Confederation members are confident that they will win support for their entire increase from the Democratic Legislature, which has followed the confederation’s recommendations for the last several years. On Tuesday, Sen. Alan Robbins (D-Van Nuys), chairman of the budget conference subcommittee, said the confederation’s $3.9-million request will “absolutely be in the Senate version of the budget.” Robbins’ committee meets today. The arts budget then moves on to a joint Senate and Assembly Conference Committee in mid-May and finally goes to the governor, usually in June.

Arts Council Director Robert Reid, who was appointed by Deukmejian, said he will “advocate with the governor for whatever you people get” from the Legislature.

However, confederation director Hoffman expressed little optimism that the full increase will survive a blue-penciling by the governor, who, much to her dismay, did not attend Arts Day for the second year in a row.
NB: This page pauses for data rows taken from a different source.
-- ==== Sys2Proof/Machine/Engine.lean ====
section
/-! DEFINITION. What the engine queues of a spindle share: loop nests, the checks of a push, faults, waits, and the words
MQPUSH's family rests on (R65 to R67, R201, R223 to R225, R246 to R257, R268, R269, R271). -/

namespace Sys2Proof.Machine

/-! ### Loop nests (R65, R246, R247) -/

/-- T3, T2, T1, T0. -/
def Rec.trips (r : Rec) : List Nat := [48, 32, 16, 0].map fun lo => bits (r.word 1) lo 16

/-- T. -/
def Rec.total (r : Rec) : Nat := r.trips.foldl (· * ·) 1

/-- S3, S2, S1, S0 of descriptor `d`. -/
def Rec.strides (r : Rec) (d : Nat) : List Int :=
  [bits (r.word (2 + 2 * d)) 44 20, bits (r.word (2 + 2 * d)) 24 20, bits (r.word (2 + 2 * d)) 4 20,
   bits (r.word (3 + 2 * d)) 44 20].map fun x => signedValue x 20

/-- BASE of descriptor `d`. -/
def Rec.base (r : Rec) (d : Nat) : Int := (bits (r.word (3 + 2 * d)) 24 20 : Nat)

/-- i3, i2, i1, i0 of issue `n`. -/
def indices (n : Nat) : List Nat → List Nat
  | [] => []
  | t :: ts => n / ts.foldl (· * ·) 1 % t :: indices n ts

/-- Loops of a descriptor, the outermost first: trip count and stride. -/
def Rec.dims (r : Rec) (d : Nat) : List (Nat × Int) := r.trips.zip (r.strides d)

/-- An operand of a record: its descriptor, what it is counted in (16-byte units of scratchpad, rows of the accumulators,
or units of a handle's page), the bytes of one access, and the alignment in bytes that is asked of it. -/
structure Operand where
  d : Nat
  acc : Bool
  mem : Bool
  bytes : Nat
  al : Nat
  deriving DecidableEq, Repr

/-- The bias of a push that applies to an operand. -/
def Rec.bias (r : Rec) (o : Operand) : Int := if o.acc then r.abias else if o.mem then 0 else r.sbias

/-- BASE after the bias. -/
def Rec.from (r : Rec) (o : Operand) : Int := r.base o.d + r.bias o

/-- Addr of an operand at issue `n`. -/
def Rec.addr (r : Rec) (o : Operand) (n : Nat) : Int :=
  ((indices n r.trips).zip (r.strides o.d)).foldl (fun a x => a + x.1 * x.2) (r.from o)

/-- Scratchpad or page byte of an operand at issue `n`. -/
def Rec.byte (r : Rec) (o : Operand) (n : Nat) : Nat := 16 * (r.addr o n).toNat

/-- Accumulator row of an operand at issue `n`. -/
def Rec.row (r : Rec) (o : Operand) (n : Nat) : Nat := (r.addr o n).toNat

/-- Lowest address over a loop nest from a base. -/
def lowest (a : Int) (ds : List (Nat × Int)) : Int := ds.foldl (fun a d => a + min 0 (((d.1 - 1 : Nat) : Int) * d.2)) a

/-- Highest address over a loop nest from a base. -/
def highest (a : Int) (ds : List (Nat × Int)) : Int := ds.foldl (fun a d => a + max 0 (((d.1 - 1 : Nat) : Int) * d.2)) a

/-- Lowest address of an operand. -/
def Rec.lo (r : Rec) (o : Operand) : Int := lowest (r.from o) (r.dims o.d)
A spokeswoman for the governor said Deukmejian was too busy to meet with arts representatives. He was “in his office attending to state business.”

“It’s a year where the political terrain is a lot different,” Hoffman said in an interview. “The Assembly Democrats’ new strategy of returning the budget back to the governor without adding anything to it means that the budget will be decided in conference committee; that puts a strain on those committee members who will have to make some hard choices.

“Also, there is a whole caldron of tough issues facing the governor and the Legislature. . . . I expect we’ll get something from the governor.”